One of the most expensive Hindi productions ever, the film sparked controversy at the time of its release for its portrait of Khilji, a real-life 14th-Century ruler, and its alleged depiction of good and evil along Hindi versus Muslim lines.

“This was a bit harmful, this character,” said Singh. “Trying to create Khijil, I couldn’t wrap my head around a person who allegedly committed genocide. The kind of things I read about this guy and what he did is unimaginable. I was asking myself how can I play this with conviction. They say he killed 30,000 soldiers and made a giant pillar of all their skulls to deter invaders from coming down that path again.”

Singh rented himself a small flat in the suburbs, which he referred to as “a cave”, where he read about tyrants and subjected himself to darkly themed music and film.

“I locked myself in the apartment for the longest amount of time. I was watching Lars Von Trier films, listening to Krzysztof Penderecki’s soundtrack from The Shining. I was only engaging with these very dark and disturbing themes,” he said.
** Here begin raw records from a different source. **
/-- A gate that has moved keeps the gate's laws. -/
theorem gateLeft_lawful {ramp : Nat} {g g' : Gate} {h : HoldSet} (hl : g.lawful = true)
    (hg : GateLeft ramp g h g') : g'.lawful = true := by
  obtain ⟨h1, -, h3, h4, h5⟩ := hg
  cases he : h.isEmpty <;> cases hh : g.hold.isEmpty
  · obtain ⟨a, b⟩ := h3 (by rw [he, hh])
    cases hs : g.st <;> simp [Gate.lawful, hs, hh] at hl <;> simp [Gate.lawful, a, hs, h1, he, b, hl]
  · obtain ⟨a, b⟩ := h4 hh he
    by_cases hr : ramp = 0 ∨ g.gain = 0
    · rw [if_pos hr] at a
      have : g'.gain = 0 := by rw [b]; split <;> simp_all
      simp [Gate.lawful, a, h1, he, this]
    · rw [if_neg hr] at a
      have : g'.gain = g.gain := by rw [b, if_neg (fun hh => hr (.inl hh))]
      cases hs : g.st <;> simp [Gate.lawful, hs, hh] at hl <;> simp [Gate.lawful, a, h1, he, this, hl]
  · obtain ⟨a, b⟩ := h5 hh he
    by_cases hr : ramp = 0 ∨ g.gain = 1024
    · rw [if_pos hr] at a
      have : g'.gain = 1024 := by rw [b]; split <;> simp_all
      simp [Gate.lawful, a, h1, he, this, Config.fullGain]
    · rw [if_neg hr] at a
      have : g'.gain = g.gain := by rw [b, if_neg (fun hh => hr (.inl hh))]
      cases hs : g.st <;> simp [Gate.lawful, hs, hh] at hl <;> simp [Gate.lawful, a, h1, he, this, hl]
  · obtain ⟨a, b⟩ := h3 (by rw [he, hh])
    cases hs : g.st <;> simp [Gate.lawful, hs, hh] at hl <;> simp [Gate.lawful, a, hs, h1, he, b, hl]

/-- The slots after the retired hop's pin has fallen (R5, R46). -/
theorem unpinOpt_retired_slot (s : State) (c : Chan) (i : Fin 48) :
    (s.unpinOpt (s.chan c).retiredSlot).slot i =
      if (s.chan c).cfg.cycle = false ∧ (s.chan c).cur.map HopEntry.slot = some i
      then { s.slot i with pins := (s.slot i).pins - 1 } else s.slot i := by
  unfold Channel.retiredSlot State.unpinOpt
  by_cases hc : (s.chan c).cfg.cycle <;> simp only [hc, Bool.false_eq_true, if_true, if_false] <;> simp
  cases hcur : (s.chan c).cur with
  | none => simp
  | some old =>
    simp only [Option.map_some, unpin_slot, Option.some.injEq]
    by_cases hi : i = old.slot
    · subst hi; simp
    · simp [hi, Ne.symm hi]

/-! The epoch event that is due. -/

/-- An accumulator set anew for the count 0 leaves the rest of its channel (R48). -/
theorem realign_chan (s : State) (c d : Chan) :
    (s.realign c).chan d = { s.chan d with acc := ((s.realign c).chan d).acc } := by
  unfold State.realign
  split <;> cases c <;> cases d <;> rfl

@[simp] theorem realign_slots (s : State) (c : Chan) : (s.realign c).slots = s.slots := by
  unfold State.realign
  split <;> simp

@[simp] theorem realign_store (s : State) (c : Chan) : (s.realign c).store = s.store := by
  unfold State.realign
  split <;> simp

@[simp] theorem realign_loader (s : State) (c : Chan) : (s.realign c).loader = s.loader := by
  unfold State.realign
  split <;> simp

@[simp] theorem realign_link (s : State) (c : Chan) : (s.realign c).link = s.link := by
  unfold State.realign
  split <;> simp

@[simp] theorem realign_epoch (s : State) (c : Chan) : (s.realign c).epoch = s.epoch := by
  unfold State.realign
  split <;> simp

@[simp] theorem realign_reports (s : State) (c : Chan) : (s.realign c).reports = s.reports := by
  unfold State.realign
  split <;> simp

@[simp] theorem realign_gateLine (s : State) (c : Chan) : (s.realign c).gateLine = s.gateLine := by
  unfold State.realign
  split <;> simp

@[simp] theorem realign_gatePin (s : State) (c : Chan) : (s.realign c).gatePin = s.gatePin := by
  unfold State.realign
  split <;> simp

@[simp] theorem realign_ports (s : State) (c : Chan) : (s.realign c).ports = s.ports := by
  unfold State.realign
  split <;> simp

@[simp] theorem realign_pending (s : State) (c : Chan) : (s.realign c).pending = s.pending := by
  unfold State.realign
  split <;> simp

/-- An epoch event changes the count, the accumulators of the COHERENT switches of its period and the report
block, and leaves everything else (R16, R48). -/
theorem epochEvent_kept (s : State) (cause : EpochCause) :
    let t := s.epochEvent cause
    t.slots = s.slots ∧ t.store = s.store ∧ t.loader = s.loader ∧ t.link = s.link ∧
    t.epoch = { s.epoch with count := 0#48, wrapDue := false, wrapHeld := false } ∧
    t.reports = (s.reports.recount 0#48).make (.epochEvent cause) ∧
    ∀ c, t.chan c = { s.chan c with acc := (t.chan c).acc } := by
  refine ⟨by simp [State.epochEvent], by simp [State.epochEvent], by simp [State.epochEvent],
    by simp [State.epochEvent], by simp [State.epochEvent], by simp [State.epochEvent], fun c => ?_⟩
  simp only [State.epochEvent, State.report_chan]
  rw [realign_chan, realign_chan]
  cases c <;> rfl

/-- Past the reports to skip every HOP_BEGIN takes the count, and nothing else is changed. -/
theorem recountFrom_append (count : BitVec 48) (before after : List Report) :
    recountFrom count (before.countP Report.isHopBegin) (before ++ after) =
      before ++ recountFrom count 0 after := by
  induction before with
  | nil => rfl
  | cons q rest ih =>
    by_cases h : q.isHopBegin = true
    · simp [h, recountFrom, ih]
    · have hq : q.recounted count = q := by
        unfold Report.recounted
        unfold Report.isHopBegin at h
        split <;> simp_all
      cases hn : rest.countP Report.isHopBegin with
      | zero => rw [hn] at ih; simp [h, hn, recountFrom, hq, ih]
      | succ n => rw [hn] at ih; simp [h, hn, recountFrom, ih]

theorem recountFrom_zero (count : BitVec 48) (qs : List Report) :
    recountFrom count 0 qs = qs.map (Report.recounted count) := by
  induction qs with
  | nil => rfl
  | cons q rest ih => simp [recountFrom, ih]

theorem recounted_zero : Report.recounted 0#48 = atOrigin := by
  funext q
  unfold Report.recounted atOrigin
  cases q.body <;> rfl

/-- An epoch event does what `EpochTaken` says. -/
theorem epochEvent_taken (s : State) (cause : EpochCause) : EpochTaken s (s.epochEvent cause) cause := by
  obtain ⟨h1, h2, h3, h4, h5, h6, -⟩ := epochEvent_kept s cause
  refine ⟨h5, fun c => ?_, h1, h2, h3, h4, ?_, ?_, ?_, ?_, fun before after hq hb => ?_⟩
  · unfold State.epochEvent State.realign
    cases ha : s.chA.coherentNow <;> cases hb : s.chB.coherentNow <;> cases c <;>
      simp [State.chan, State.setChan, State.report, ha, hb, slotPhase]
  · simp [State.epochEvent]
  · simp [State.epochEvent]
  · simp [State.epochEvent]
  · simp [State.epochEvent]
  · have hr : s.reports.recount 0#48 = { s.reports with queue := before ++ after.map atOrigin } := by
      unfold ReportBlock.recount
      have : (s.reports.queue.countP Report.isHopBegin) - s.reports.begun =
          before.countP Report.isHopBegin := by rw [hq, List.countP_append]; omega
      rw [this, hq, recountFrom_append, recountFrom_zero, recounted_zero]
    rw [h6, hr]

/-- A period in which no epoch event is due is settled. -/
theorem settleEpoch_none {s : State} (h : s.epoch.eventDue = false) : s.settleEpoch = s := by
  simp [State.settleEpoch, h]

/-- Settling the epoch leaves every channel but its accumulator, the slots, the store, the loader and the
link. -/
theorem settleEpoch_kept (s : State) :
    let t := s.settleEpoch
    t.slots = s.slots ∧ t.store = s.store ∧ t.loader = s.loader ∧ t.link = s.link ∧
    ∀ c, t.chan c = { s.chan c with acc := (t.chan c).acc } := by
  unfold State.settleEpoch State.syncRise
  split
  · cases s.epoch.arm with
    | disarmed => exact ⟨rfl, rfl, rfl, rfl, fun c => by cases c <;> rfl⟩
    | once =>
      obtain ⟨h1, h2, h3, h4, -, -, h5⟩ := epochEvent_kept
        (State.setArm { s with epoch := { s.epoch with syncDue := false } } .disarmed) .sync
      exact ⟨h1, h2, h3, h4, fun c => by rw [h5 c]; cases c <;> rfl⟩
    | every =>
      obtain ⟨h1, h2, h3, h4, -, -, h5⟩ := epochEvent_kept
        { s with epoch := { s.epoch with syncDue := false } } .sync
      exact ⟨h1, h2, h3, h4, fun c => by rw [h5 c]; cases c <;> rfl⟩
  · exact ⟨rfl, rfl, rfl, rfl, fun c => by cases c <;> rfl⟩

/-- A settled epoch holds the count of the period (R14). -/
theorem settleEpoch_count (s : State) : s.settleEpoch.epoch.count = s.epoch.periodCount := by
  unfold State.settleEpoch Epoch.periodCount
  split
  · rename_i h
    have hd : s.epoch.arm ≠ .disarmed := by
      intro h'; simp [Epoch.eventDue, h'] at h
    unfold State.syncRise
    cases ha : s.epoch.arm with
    | disarmed => exact absurd ha hd
    | once => simp [epochEvent_kept]
    | every => simp [epochEvent_kept]
  · rfl

/-! The hop start. -/

/-- What a channel offers is its head. -/
theorem offered_of_offers {ch : Channel} {hop : HopEntry} {rest : List HopEntry}
    (h : ch.offers hop rest) : ch.offered = some hop := by
  rcases h with ⟨h1, h2⟩ | ⟨h1, h2, -⟩ <;> simp [Channel.offered, h1, h2]

/-- An offer does not read the state, the gate, the accumulator or the readiness of its channel. -/
theorem offers_congr {ch ch' : Channel} {hop : HopEntry} {rest : List HopEntry}
    (h : ch.offers hop rest) (h1 : ch'.selfHead = ch.selfHead) (h2 : ch'.cur = ch.cur)
    (h3 : ch'.queue = ch.queue) : ch'.offers hop rest := by
  unfold Channel.offers
  rw [h1, h2, h3]
  exact h

/-- The queue left behind the head taken (R25, R38). -/
theorem queueAfterTake_offers {ch : Channel} {hop : HopEntry} {rest : List HopEntry}
    (h : ch.offers hop rest) : ch.queueAfterTake =
      if ch.selfHead = false ∧ ch.cfg.cycle = true then rest ++ ch.cur.toList else rest := by
  rcases h with ⟨h1, h2⟩ | ⟨h1, -, h2⟩ <;> simp [Channel.queueAfterTake, h1, h2]

/-- A switch to a hop does what `Started` says (R46). -/
theorem switchTo_started {s : State} {c : Chan} {hop : HopEntry} {rest : List HopEntry}
    (ho : (s.chan c).offers hop rest) : Started s (s.switchTo c hop) c hop rest := by
  have hq := queueAfterTake_offers ho
  simp only [State.switchTo]
  generalize hs1 : (s.unpinOpt (s.chan c).retiredSlot).setChan c
    ((s.chan c).switched hop (s.toneOf hop.slot) s.epoch.count) = s1
  have a1 : s1.chan c = (s.chan c).switched hop (s.toneOf hop.slot) s.epoch.count := by simp [← hs1]
  have a2 : s1.chan (chanOther c) = s.chan (chanOther c) := by
    rw [← hs1]; simp [State.unpinOpt]; split <;> cases c <;> rfl
  have a3 : ∀ i, s1.slot i = (s.unpinOpt (s.chan c).retiredSlot).slot i := by
    intro i; rw [← hs1]; simp [State.slot]
  have a4 : s1.epoch = s.epoch ∧ s1.store = s.store ∧ s1.loader = s.loader ∧ s1.link = s.link ∧
      s1.reports = s.reports ∧ s1.gateLine = s.gateLine ∧ s1.gatePin = s.gatePin ∧
      s1.ports = s.ports ∧ s1.pending = s.pending := by
    rw [← hs1]; unfold State.unpinOpt; split <;> simp [State.unpin]
  generalize hs2 : s1.applyHold c { (s1.chan c).gate.hold with noHop := false, blank := false } = s2
  have c1 := applyHold_chan s1 c { (s1.chan c).gate.hold with noHop := false, blank := false }
  have c2 := applyHold_other s1 c { (s1.chan c).gate.hold with noHop := false, blank := false }
  have c3 := applyHold_reports s1 c { (s1.chan c).gate.hold with noHop := false, blank := false }
  rw [hs2] at c1 c2 c3
  have c4 : s2.slots = s1.slots ∧ s2.epoch = s1.epoch ∧ s2.store = s1.store ∧ s2.loader = s1.loader ∧
      s2.link = s1.link ∧ s2.gateLine = s1.gateLine ∧ s2.gatePin = s1.gatePin ∧ s2.ports = s1.ports ∧
      s2.pending = s1.pending := by rw [← hs2]; simp
  generalize hs3 : s2.enter c .dwell = s3
  have d1 := enter_chan s2 c .dwell
  have d2 := enter_other s2 c .dwell
  have d3 := enter_reports s2 c .dwell
  rw [hs3] at d1 d2 d3
  have d4 : s3.slots = s2.slots ∧ s3.epoch = s2.epoch ∧ s3.store = s2.store ∧ s3.loader = s2.loader ∧
      s3.link = s2.link ∧ s3.gateLine = s2.gateLine ∧ s3.gatePin = s2.gatePin ∧ s3.ports = s2.ports ∧
      s3.pending = s2.pending := by rw [← hs3]; simp
  have key : ∀ t : State, t.chan c = s3.chan c →
      t.chan (chanOther c) = s3.chan (chanOther c) → t.slots = s3.slots → t.epoch = s3.epoch →
      t.store = s3.store → t.loader = s3.loader → t.link = s3.link → t.gateLine = s3.gateLine →
      t.gatePin = s3.gatePin → t.ports = s3.ports → t.pending = s3.pending →
      t.reports = (if hop.report then s3.reports.make (.hopBegin c hop.slot hop.tag s.epoch.count)
        else s3.reports) → Started s t c hop rest := by
    intro t e1 e2 e3 e4 e5 e6 e7 e9 e10 e11 e12 e8
    have sl : ∀ i, t.slot i = s1.slot i := by intro i; simp [State.slot, e3, d4.1, c4.1]
    obtain ⟨b1, b2, b3, b4, b5, b6, b7, b8, b9⟩ := a4
    unfold Started
    rw [e1, d1, c1, a1, e2, d2, c2, a2, e8, d3, c3, c1, a1]
    simp only [e4, e5, e6, e7, e9, e10, e11, e12, d4, c4, b1, b2, b3, b4, b5, b6, b7, b8, b9]
    repeat' apply And.intro
    all_goals first
      | (simp [Channel.switched, hq, sl, a3, unpinOpt_retired_slot]; done)
      | (cases hm : hop.mode <;> simp [Channel.switched, switchAcc, slotPhase, hm]; done)
      | (intro hl; exact gate_move_left hl _ _)
  split
  · rename_i hr
    apply key <;> simp [hr]
  · rename_i hr
    apply key <;> simp [hr]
“I watched Nymphomaniac 1 & 2 back-to-back. I’d shut the lights and I’d play The Shining soundtrack and try to feel the music, I was doing all sorts of crazy things to get in touch with whatever darkness might be residing in me – I believe everyone had a bit of darkness in them. Do that from morning to night, around the clock for long enough and you become an animal.”

Singh also put himself on a meat-heavy diet: “It was a tough period. I changed my diet, to start with the gut. I ate meat morning, at lunchtime and night. I was sweating mutton. It made me a very aggressive person. I don’t think I was a very pleasant person to be around.”

Asked whether there were any types of roles he had not tackled as yet and would be keen to play, Singh said fans had written to him saying they would like to see him in a “slick actioner, spy kind of movie,” in the vein of the James Bond and Jason Bourne franchises.

Responding to the moderator’s suggestion that he would make a good James Bond, he replied: “Shall I audition here? …You know what everybody put that energy out into the universe. Let’s see me as James Bond, the first brown James Bond, I love it.”